D’altronde é questa la strada già seguita dal Governo Letta e dallo stesso Governo Renzi e convalidata dal Parlamento con buona pace di tutti.

Nel 1° caso l’art. 1, comma 180, della legge di stabilità per il 2014 (cioé la n. 147 del 2013) ha previsto il rimborso di 80 milioni di euro (20 per il 2014 e 60 per il 2015) a tutti i pensionati che dall’agosto 2011 al giugno 2013 avevano subito il taglio della loro pensione di importo superiore ai 90 mila euro lordi l’anno. Anche in questo caso vi era stata una sentenza della Corte Costituzionale (la n. 116 del 5 giugno 2013) a bocciare il taglio. E il rimborso é avvenuto d’ufficio per tutti i pensionati interessati senza bisogno che si rivolgessero ad un giudice con una nuova vertenza civile per far applicare la pronuncia di incostituzionalità.

Nel 2° caso l ‘art 1, comma 281, della legge di stabilità per il 2015 (cioé la n. 190 del 2014) ha previsto il rimborso di 535 milioni di euro in favore delle Poste Italiane Spa in ottemperanza alla sentenza del tribunale dell’Unione europea del 13 settembre 2013 (causa T-525/08, Poste italiane contro Commissione) in materia di aiuti di Stato, scaricabile dal sito (clicca qui), che ha disposto la restituzione da parte dell’Italia dei soldi versati nel 2008 dal gruppo postelegrafonico. Anche in questo caso, pur trattandosi di un importo molto consistente (oltre mezzo miliardo di euro) in favore di un unico beneficiario (cioé le Poste) lo Stato ha provveduto a pagare senza fare polemiche proprio perché l’Italia é la “patria del diritto”.

Diversa potrebbe essere, invece, la decisione del Governo relativa alla futura rivalutazione monetaria delle pensioni da medio basse in su a partire da oggi in poi. La strada da seguire potrebbe essere quella già adottata dal 1° gennaio scorso nell’ultima legge di stabilità (la n. 190 del 2014), ma attenuandola ulteriormente per compensarne i costi. Alla fine potrebbero essere quindi penalizzate le pensioni medio-alte a vantaggio di quelle medio-basse. Ma su questo aspetto vi è un maggiore margine di manovra e la discrezionalità del legislatore è molto ampia.

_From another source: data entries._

/-- Both endings of the last clause: GUARD when the captured P1 is 0, a pressure with the datasheet's coefficients. -/
theorem witness_EnvReadPReports : base.envState ≠ .ready ∧ envReady.envState = .ready ∧
    (running .envReadP envReady).latch.pos = 0 ∧
    (at' .envReadP 0#32 0#32 1 [.bytes [0#8, 0#8, 0#8]] envReady).latch.rx = [.bytes [0#8, 0#8, 0#8]] ∧
    (at' .envReadP 0#32 0#32 2 [.bytes [0#8, 0#8, 0#8], .bytes [1#8, 2#8, 3#8]] envReady).latch.rx =
      [.bytes [0#8, 0#8, 0#8], .bytes [1#8, 2#8, 3#8]] ∧
    pressureOf { envReady with coef := coefficients.set 3 0#16 } (raw20 0x65#8 0x5A#8 0xC0#8) 128422 = none ∧
    pressureOf envReady (raw20 0x65#8 0x5A#8 0xC0#8) 128422 = some 0x01892D41#32 := by decide +kernel

theorem witness_EnvReadPRunsOnFreshSamples :
    Accepted .envReadP (running .envReadP envReady) ∧ (running .envReadP envReady).envState = .ready :=
  ⟨accepted_running _ _ rfl (by decide), rfl⟩

theorem witness_EnvDisposeReleases : base.envState ≠ .released ∧ released.envState = .released := by decide

theorem witness_SegInitBringsUp :
    let s := fun pos b => at' .segInit 0#32 0#32 pos [.ack b] { base with segState := .initializing }
    segReady.segState = .ready ∧ ({ base with segState := .failed } : State).segState = .failed ∧
    released.segState = .released ∧ ((running .segInit base).segState = .uninitialized ∧ (running .segInit base).latch.pos = 0) ∧
    ((s 1 false).segState = .initializing ∧ (s 1 false).latch.pos = 1 ∧ (s 1 false).latch.rx = [.ack false]) ∧
    ((s 1 true).latch.rx = [.ack true] ∧ 1 ≤ (s 1 true).latch.pos ∧
      [0x21#8, 0x81#8, 0xEF#8][(s 1 true).latch.pos - 1]? = some 0x21#8) ∧
    [0x21#8, 0x81#8, 0xEF#8][(s 3 true).latch.pos - 1]? = some 0xEF#8 ∧ 4 ≤ (s 4 true).latch.pos := by decide

theorem witness_SegInitRunsToReady :
    ∀ b, Accepted .segInit (running .segInit { base with ackTape := [b] }) ∧
      (running .segInit { base with ackTape := [b] }).segState = .uninitialized ∧
      nextAck (running .segInit { base with ackTape := [b] }) = b := fun _ => ⟨accepted_running _ _ rfl (by decide), rfl, rfl⟩

theorem witness_SegShowWritesTheFrame : base.segState ≠ .ready ∧ segReady.segState = .ready ∧ (4 < 5 ∧ 4 < 255) ∧
    (0 ≤ 4 ∧ 4 ≤ 4) ∧ (running (.segShow 4 .right) segReady).latch.pos = 0 ∧
    1 ≤ (at' (.segShow 4 .right) 0#32 0#32 1 [] segReady).latch.pos := by decide

theorem witness_TextAlignedWithSpaceFallback : (0 ≤ 4 ∧ 4 ≤ 4) ∧ Config.charset params 0x41#8 = some 0x00F7#16 ∧
    Config.charset params 0x07#8 = none := by decide

theorem witness_SegDisposeBlanksAndReleases : released.segState = .released ∧ segReady.segState = .ready ∧
    (running .segDispose segReady).latch.pos = 0 ∧ 1 ≤ (at' .segDispose 0#32 0#32 1 [] segReady).latch.pos ∧
    (base.segState ≠ .ready ∧ base.segState ≠ .released) := by decide

theorem witness_NopCompletesOk : base.script = [] ∧ base.latch.busy = false := by decide

/-- Each clause at its boundary positions: the last LED event, the frame write with the LED events before it and without
them, and the completion with every event sent, with the LED's alone, with the frame write alone, and with none. -/
theorem witness_DisposeAllCommits :
    (segReady.ledState ≠ .released ∧
      (flushEvents (segReady.led.map fun e => (⟨e.level, 0#8, 0#8, 0#8⟩ : LedEntry)) ++
        [⟨.data, .z⟩, ⟨.clk, .z⟩, ⟨.cs, .z⟩])[(at' .disposeAll 0#32 0#32 814 [] segReady).latch.pos]? = some ⟨.cs, .z⟩) ∧
    (∀ c ∈ [(815, segReady), (0, segOnly)],
      let s := at' .disposeAll 0#32 0#32 c.1 [] c.2
      s.segState = .ready ∧ s.latch.pos = if s.ledState = .released then 0 else 815) ∧
    (∀ c ∈ [(816, segReady), (815, base), (1, segOnly), (0, released)],
      let s := at' .disposeAll 0#32 0#32 c.1 [] c.2
      (if s.ledState = .released then 0 else 815) + (if s.segState = .ready then 1 else 0) ≤ s.latch.pos) := by
  decide +kernel

/-- Straight after reset, with SEG READY, with SEG alone not RELEASED, with ENV alone RELEASED, and with all RELEASED. -/
theorem witness_DisposeAllRunsInOrder :
    Accepted .disposeAll (running .disposeAll base) ∧ Accepted .disposeAll (running .disposeAll segReady) ∧
    Accepted .disposeAll (running .disposeAll segOnly) ∧
    Accepted .disposeAll (running .disposeAll { segReady with envState := .released }) ∧
    Accepted .disposeAll (running .disposeAll released) ∧
    ((running .disposeAll segReady).ledState ≠ .released ∧ 0 ≤ 815 ∧ 815 ≤ 815) := by
  refine ⟨?_, ?_, ?_, ?_, ?_, by decide⟩ <;> exact accepted_running _ _ rfl (by decide)

theorem witness_PseudoInstructionsExpand : (0 < 256 ∧ 255 < 256) ∧ 256 ≤ 256 ∧
    ([0x48#8, 0x49#8] : List Byte).length < 256 ∧ (0 < 4 ∧ 3 < 4) := by decide

end Sys2Proof.Tests
end

section
/-!
PROOF. Which tables of parameters are refused, and what an accepted one keeps (00_scope.md R8, 20_memory.md R87).
-/
namespace Sys2Proof.Config

/-- The distance of the addresses fits `Params.segGap` exactly when the bus map of 20_memory.md R87 is kept. -/
theorem gapOf_lt_iff (r : RawParams) : gapOf r < 127 ↔ r.envAddr ≠ r.segAddr := by
  unfold gapOf
  bv_omega

/-- `segAddr` undoes `gapOf`. -/
theorem envAddr_add_gapOf (r : RawParams) : r.envAddr + 1#7 + BitVec.ofNat 7 (gapOf r) = r.segAddr := by
  unfold gapOf
  rw [BitVec.ofNat_toNat, BitVec.setWidth_eq]
  bv_omega

theorem build_eq_none_iff (r : RawParams) :
    build r = none ↔ r.envAddr = r.segAddr ∨ r.charset.lookup 0x20#8 = none := by
  unfold build
  split
  case h_1 hspace => exact ⟨fun _ => .inr hspace, fun _ => rfl⟩
  case h_2 space hspace =>
    rw [hspace]
    split
    case isTrue hgap =>
      have hne : r.envAddr ≠ r.segAddr := (gapOf_lt_iff r).mp hgap
      exact ⟨nofun, fun h => h.elim (fun heq => absurd heq hne) nofun⟩
    case isFalse hgap =>
      have heq : r.envAddr = r.segAddr := Decidable.of_not_not fun hne => hgap ((gapOf_lt_iff r).mpr hne)
      exact ⟨fun _ => .inl heq, fun _ => rfl⟩

/-- The components of an accepted table that the addresses and the charset are read from. -/
theorem components_of_build {r : RawParams} {p : Params} (h : build r = some p) :
    p.envAddr = r.envAddr ∧ p.segGap.val = gapOf r ∧ r.charset.lookup 0x20#8 = some p.spaceMask ∧
      p.charset = r.charset := by
  unfold build at h
  split at h
  case h_1 => cases h
  case h_2 space hspace =>
    split at h
    · cases h
      exact ⟨rfl, rfl, hspace, rfl⟩
    · cases h

theorem segAddr_of_build {r : RawParams} {p : Params} (h : build r = some p) : segAddr p = r.segAddr := by
  obtain ⟨henv, hgap, -, -⟩ := components_of_build h
  rw [segAddr, henv, hgap, envAddr_add_gapOf]

theorem charset_of_build {r : RawParams} {p : Params} (h : build r = some p) (c : Byte) :
    charset p c = r.charset.lookup c := by
  obtain ⟨-, -, hspace, hcharset⟩ := components_of_build h
  unfold charset
  split
  · next hc => rw [hc, hspace]
  · rw [hcharset]

/-- Settles O22, from the refusal lemma and what each component of an accepted table is. -/
theorem badParametersRefused : Obligations.BadParametersRefused := by
  intro r
  refine ⟨build_eq_none_iff r, fun p h => ?_⟩
  obtain ⟨henv, -, -, -⟩ := components_of_build h
  exact ⟨henv, segAddr_of_build h, charset_of_build h⟩

end Sys2Proof.Config
end

section
/-!
PROOF. What one step of a running command does to the committed state and to the readiness of an engine, and what a step
of the machine can be, each said once (10_state.md R30, R39; 20_memory.md R68).
-/
namespace Sys2Proof.Machine

/-! ### One step of a command: an event or a completion -/

/-- `t` is `u` after one external event: only the two ports, the draws and the command's own progress differ. -/
inductive Emitted (u : State) : State → Prop where
  | mk (pins : Pins) (pinTrace : List PinEvent) (busTrace : List BusEvent) (rx : List Answer) (ackTape : List Bool)
      (byteTape : List Byte) (ackDraws byteDraws : Nat) :
      Emitted u { u with
        pins := pins, pinTrace := pinTrace, busTrace := busTrace
        latch := { u.latch with pos := u.latch.pos + 1, rx := rx }
        ackTape := ackTape, byteTape := byteTape, ackDraws := ackDraws, byteDraws := byteDraws }

/-- A step that does not complete the program emits an event. -/
theorem Effect.emitted_or_done {D : Code → (State → State) → Prop} {P : PinEvent → Prop} {B : BusAddr → Prop}
    {u t : State} (h : Effect D P B u t) : Emitted u t ∨ ∃ c f, D c f ∧ t = finish c (f u) := by
  cases h with
  | done c f h => exact .inr ⟨c, f, h, rfl⟩
  | pin | probe | read | write => exact .inl (.mk _ _ _ _ _ _ _ _)

/-- What a step of command `i` is: an event or a completion, after the engine of an init command has entered
INITIALIZING. -/
theorem exec_emitted_or_done {i : Instr} {s t : State} (h : exec i s = .next t) :
    ∃ e g, (e = s.envState ∨ (i = .envInit ∧ e = .initializing ∧ (s.envState = .uninitialized ∨ s.envState = .initializing))) ∧
      (g = s.segState ∨ (i = .segInit ∧ g = .initializing ∧ (s.segState = .uninitialized ∨ s.segState = .initializing))) ∧
      (Emitted { s with envState := e, segState := g } t ∨
        ∃ c f, LeafOk i s c f ∧ t = finish c (f { s with envState := e, segState := g })) := by
  obtain ⟨u, t', ht, hu, he⟩ := exec_cases i s
  cases ht.symm.trans h
  obtain ⟨e, g, rfl, hE, hG⟩ := entered_keeps hu
  exact ⟨e, g, hE, hG, he.emitted_or_done⟩

/-- A step after which the command still runs is an event. -/
theorem exec_emitted {i : Instr} {s t : State} (h : exec i s = .next t) (hb : t.latch.busy = true) :
    ∃ e g, (e = s.envState ∨ (i = .envInit ∧ e = .initializing)) ∧ (g = s.segState ∨ (i = .segInit ∧ g = .initializing)) ∧
      Emitted { s with envState := e, segState := g } t := by
  obtain ⟨e, g, hE, hG, hem | ⟨c, f, -, rfl⟩⟩ := exec_emitted_or_done h
  · exact ⟨e, g, hE.imp_right fun h => ⟨h.1, h.2.1⟩, hG.imp_right fun h => ⟨h.1, h.2.1⟩, hem⟩
  · cases hb

/-! ### Readiness -/

/-- What a step of a command makes of an engine's readiness, and whether the command still runs then; `own` says that
it is the engine's init command. -/
inductive EngineStep (own : Prop) (r : Readiness) : Readiness → Bool → Prop where
  | keep (b : Bool) (h : own → r ≠ .uninitialized ∧ r ≠ .initializing) : EngineStep own r r b
  | enter (h : own) (hr : r = .uninitialized ∨ r = .initializing) : EngineStep own r .initializing true
  | complete (r' : Readiness) (h : own) (hr : r = .uninitialized ∨ r = .initializing) (hr' : r' = .ready ∨ r' = .failed) :
      EngineStep own r r' false
  | release (b : Bool) (h : ¬ own) : EngineStep own r .released b

/-- An init command found UNINITIALIZED does what it does in INITIALIZING. -/
theorem EngineStep.of_initializing {own : Prop} {r r' : Readiness} {b : Bool} (h : EngineStep own .initializing r' b)
    (hown : own) (hr : r = .uninitialized) : EngineStep own r r' b := by
  cases h with
  | keep b h => exact absurd rfl (h hown).2
  | enter => exact .enter hown (.inl hr)
  | complete r' _ _ hr' => exact .complete r' hown (.inl hr) hr'
  | release b h => exact absurd hown h
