-- ==== Sys2Proof/Machine/Matcher.lean ====
section
/-! DEFINITION. The SYN-ACK Matcher (42_matcher): `Match` R162 with its structural rejections R163, the commands
RX_PUSH, RX_ERR and MATCH_TEST, and the deadline tick R175. -/

namespace Sys2Proof.Machine

/-- The four criteria on the fields read (42_matcher R162, R164): nothing else is checked. -/
def fourCriteria (cfg : Cfg) (sport dport : Half) (ack : Word) (flags : Byte) : Bool :=
  sport == serverPort cfg.ports && dport == clientPort cfg.ports
    && flags.getLsbD 1 && flags.getLsbD 4 && ack == cfg.seqSyn + 1#32

/-- The TCP part of `Match` with the TCP header at offset `t` (42_matcher R162): the sequence number if the four
criteria hold. -/
def matchTcp (cfg : Cfg) (m : Memory) (t : Nat) : Except Fault (Option Word) :=
  match readBE16 m t with
  | .error f => .error f
  | .ok sport =>
    match readBE16 m (t + 2) with
    | .error f => .error f
    | .ok dport =>
      match readBE32 m (t + 4) with
      | .error f => .error f
      | .ok seq =>
        match readBE32 m (t + 8) with
        | .error f => .error f
        | .ok ack =>
          match readByte m (t + 13) with
          | .error f => .error f
          | .ok flags => .ok (if fourCriteria cfg sport dport ack flags then some seq else none)

/-- `Match(cfg, n)` (42_matcher R162): `some seq` is the verdict 1 with the peer's sequence number, `none` the
verdict 0. The IP header length is the packet's own (R161); a packet too short for the fields is rejected
unread (R163). -/
def matchPacket (cfg : Cfg) (n : Nat) (m : Memory) : Except Fault (Option Word) :=
  if n < 40 then .ok none
  else
    match readByte m Config.rxBase with
    | .error f => .error f
    | .ok b0 =>
      let ihl := (b0.extractLsb' 0 4).toNat
      if ihl < 5 then .ok none
      else if 4 * ihl + 20 > n then .ok none
      else matchTcp cfg m (Config.rxBase + 4 * ihl)

/-- `Match` with the operands the latch holds (42_matcher R170, R173). -/
def State.latchedMatch (s : State) : Except Fault (Option Word) :=
  matchPacket s.latch.cfg s.latch.rxLen.toNat s.ram

/-- The accepting branch of RX_PUSH (42_matcher R170): the peer's sequence number is kept and the ACK built. -/
def acceptSynAck (seq : Word) (s : State) : State :=
  offerPacket .ackReady
    (build .ack s.latch.cfg seq
      { s with lastMatch := true, peerSeq := seq,
               history := { s.history with accepted := seq :: s.history.accepted } })

/-- RX_PUSH (42_matcher R170). -/
def execRxPush (s : State) : Host.Outcome State Fault Refusal :=
  if s.session = .synSent then
    match s.latchedMatch with
    | .error f => .fault f
    | .ok none => .next { s with lastMatch := false }
    | .ok (some seq) => .next (acceptSynAck seq s)
  else .next s

/-- RX_ERR (42_matcher R172): a saturating count. -/
def execRxErr (s : State) : Host.Outcome State Fault Refusal :=
  if s.rxErrCnt = 0xFFFFFFFF#32 then .next s else .next { s with rxErrCnt := s.rxErrCnt + 1#32 }

/-- MATCH_TEST (42_matcher R173). -/
def execMatchTest (s : State) : Host.Outcome State Fault Refusal :=
  match s.latchedMatch with
  | .error f => .fault f
  | .ok verdict => .next { s with lastMatch := verdict.isSome }

/-- One pulse on tick_i (42_matcher R175). -/
def tick (s : State) : State :=
  if s.session = .synSent then
    let t : State :=
      { s with remain := s.remain - 1#32, history := { s.history with ticks := s.history.ticks + 1 } }
    if t.remain = 0#32 then enterTerminal .timedOut t else t
  else s

end Sys2Proof.Machine
end

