-- ==== Sys2Proof/Machine/Assembler.lean ====
section
/-! DEFINITION. The text form of HOST command scripts (30_encoding R92, R93; 92_eei_decisions D43): one operation a
line, `;` starts a comment, numbers are decimal or 0x hexadecimal, names are case-insensitive. A line that is no
operation assembles to nothing (log entry 21). -/

namespace Sys2Proof.Machine

/-- The fields of a line, in lower case: `;` ends the line, blanks and commas separate (log entry 21). `cur` is the
field being read, backwards. -/
def fieldsFrom (cur : List Char) : List Char → List (List Char)
  | [] => if cur.isEmpty then [] else [cur.reverse]
  | c :: cs =>
    if c = ';' then (if cur.isEmpty then [] else [cur.reverse])
    else if c = ' ' ∨ c = ',' ∨ c = '\t' then
      if cur.isEmpty then fieldsFrom [] cs else cur.reverse :: fieldsFrom [] cs
    else fieldsFrom (c.toLower :: cur) cs

/-- The value of a lower-case digit. -/
def digitValue (c : Char) : Nat :=
  if '0' ≤ c ∧ c ≤ '9' then c.toNat - 48 else if 'a' ≤ c ∧ c ≤ 'f' then c.toNat - 87 else 16

/-- The number some digits of a base stand for, `acc` being the digits before them. -/
def digitsFrom (base acc : Nat) : List Char → Option Nat
  | [] => some acc
  | c :: cs => if digitValue c < base then digitsFrom base (base * acc + digitValue c) cs else none

/-- A number: decimal, or hexadecimal after 0x (30_encoding R92). -/
def parseNat : List Char → Option Nat
  | [] => none
  | ['0', 'x'] => none
  | '0' :: 'x' :: cs => digitsFrom 16 0 cs
  | c :: cs => digitsFrom 10 0 (c :: cs)

/-- A number that fits its field. -/
def parseBits (n : Nat) (f : List Char) : Option (BitVec n) :=
  match parseNat f with
  | some v => if v < 2 ^ n then some (BitVec.ofNat n v) else none
  | none => none

/-- A byte of PUTPKT: two hexadecimal digits, as 95_test_vectors writes them (log entry 21). -/
def parseHexByte : List Char → Option Byte
  | [h, l] => (digitsFrom 16 0 [h, l]).map (BitVec.ofNat 8)
  | _ => none

/-- The bytes of PUTPKT. -/
def parseHexBytes : List (List Char) → Option (List Byte)
  | [] => some []
  | f :: fs =>
    match parseHexByte f, parseHexBytes fs with
    | some b, some bs => some (b :: bs)
    | _, _ => none

/-- The name of a register in lower case (10_state R22). -/
def Reg.name : Reg → String
  | .ctrl => "ctrl"
  | .status => "status"
  | .cmd => "cmd"
  | .errinfo => "errinfo"
  | .errCmd => "err_cmd"
  | .ckRange => "ck_range"
  | .ckAcc => "ck_acc"
  | .ckResult => "ck_result"
  | .clientAddr => "client_addr"
  | .serverAddr => "server_addr"
  | .ports => "ports"
  | .seqSyn => "seq_syn"
  | .seqAck => "seq_ack"
  | .winTtl => "win_ttl"
  | .ipId => "ip_id"
  | .timeout => "timeout"
  | .remain => "remain"
  | .rxLen => "rx_len"
  | .peerSeq => "peer_seq"
  | .rxErrCnt => "rxerr_cnt"

/-- The register a field names. -/
def parseReg (f : List Char) : Option Reg := Reg.all.find? fun r => decide (r.name.toList = f)

/-- `<reg|addr>` (30_encoding R92). -/
def parseTarget (f : List Char) : Option Word :=
  match parseReg f with
  | some r => some r.offset
  | none => parseBits 32 f

/-- The mnemonics of format N in lower case (30_encoding R86). -/
def mnemonicsN : List (String × Instr) :=
  [("nop", .nop), ("ck_clr", .ckClr), ("ck_fin", .ckFin), ("ck_buf", .ckBuf), ("start", .start), ("tx_ok", .txOk),
   ("tx_fail", .txFail), ("rx_push", .rxPush), ("rx_err", .rxErr), ("match_test", .matchTest), ("srst", .srst)]

/-- A command with its operand (30_encoding R92). -/
def parseCommand : List (List Char) → Option Instr
  | [m] => (mnemonicsN.find? fun p => decide (p.1.toList = m)).map Prod.snd
  | [m, f] =>
    if m = "ck_addw".toList then (parseBits 16 f).map .ckAddw
    else if m = "ck_addb".toList then (parseBits 8 f).map .ckAddb
    else none
  | _ => none

/-- The events of an operation with no field after its name (30_encoding R92, R93). -/
def parsePlain (op : List Char) : Option (List Event) :=
  if op = "tick".toList then some scriptTick
  else if op = "waitidle".toList then some scriptWaitIdle
  else (parseCommand [op]).map scriptCmd

/-- The events of an operation with one field. -/
def parseUnary (op f : List Char) : Option (List Event) :=
  if op = "rd".toList then (parseTarget f).map scriptRdAt
  else if op = "ackirq".toList then (parseBits 32 f).map scriptAckIrq
  else (parseCommand [op, f]).map scriptCmd

/-- The events of an operation with two fields. -/
def parseBinary (op f g : List Char) : Option (List Event) :=
  if op = "wr".toList then
    match parseTarget f, parseBits 32 g with
    | some a, some v => some (scriptWrAt a v)
    | _, _ => none
  else if op = "wrb".toList then
    match parseBits 32 f, parseBits 8 g with
    | some a, some b => some (scriptWrb a b)
    | _, _ => none
  else if op = "wrh".toList then
    match parseBits 32 f, parseBits 16 g with
    | some a, some h => some (scriptWrh a h)
    | _, _ => none
  else if op = "cksum".toList then
    match parseBits 16 f, parseBits 16 g with
    | some b, some n => some (scriptCksum b n)
    | _, _ => none
  else if op = "setports".toList then
    match parseBits 16 f, parseBits 16 g with
    | some c, some p => some (scriptSetPorts c p)
    | _, _ => none
  else none

/-- The events of an operation with three fields. -/
def parseTernary (op f g h : List Char) : Option (List Event) :=
  if op = "poll".toList then
    match parseReg f, parseBits 32 g, parseBits 32 h with
    | some r, some m, some v => some (scriptPoll r m v)
    | _, _, _ => none
  else none

/-- The events of a line's fields; an empty line has none. -/
def parseFields : List (List Char) → Option (List Event)
  | [] => some []
  | op :: fs =>
    if op = "do".toList then (parseCommand fs).map scriptDo
    else if op = "putpkt".toList then (parseHexBytes fs).map scriptPutPkt
    else
      match fs with
      | [] => parsePlain op
      | [f] => parseUnary op f
      | [f, g] => parseBinary op f g
      | [f, g, h] => parseTernary op f g h
      | _ => none

/-- The events of one line (30_encoding R92, R93). -/
def assembleLine (line : String) : Option (List Event) := parseFields (fieldsFrom [] line.toList)

/-- The events of a script, line after line. -/
def assemble : List String → Option (List Event)
  | [] => some []
  | l :: ls =>
    match assembleLine l, assemble ls with
    | some a, some b => some (a ++ b)
    | _, _ => none

end Sys2Proof.Machine
end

In tal modo sarebbe, da un lato, rispettata alla lettera la sentenza n. 70 della Corte Costituzionale, e, dall’altro, sarebbero contenuti al massimo gli effetti negativi per le casse dello Stato.

Un’ultima considerazione: i pensionati per loro natura sono certamente la categoria di contribuenti che, mantenendo oggi spesso anche figli e nipoti disoccupati o inoccupati, fa più circolare il denaro. Pertanto qualunque somma di cui dovessero disporre in più sulle loro pensioni sarebbe rimessa in circolo a tutto vantaggio dell’economia del nostro Paese.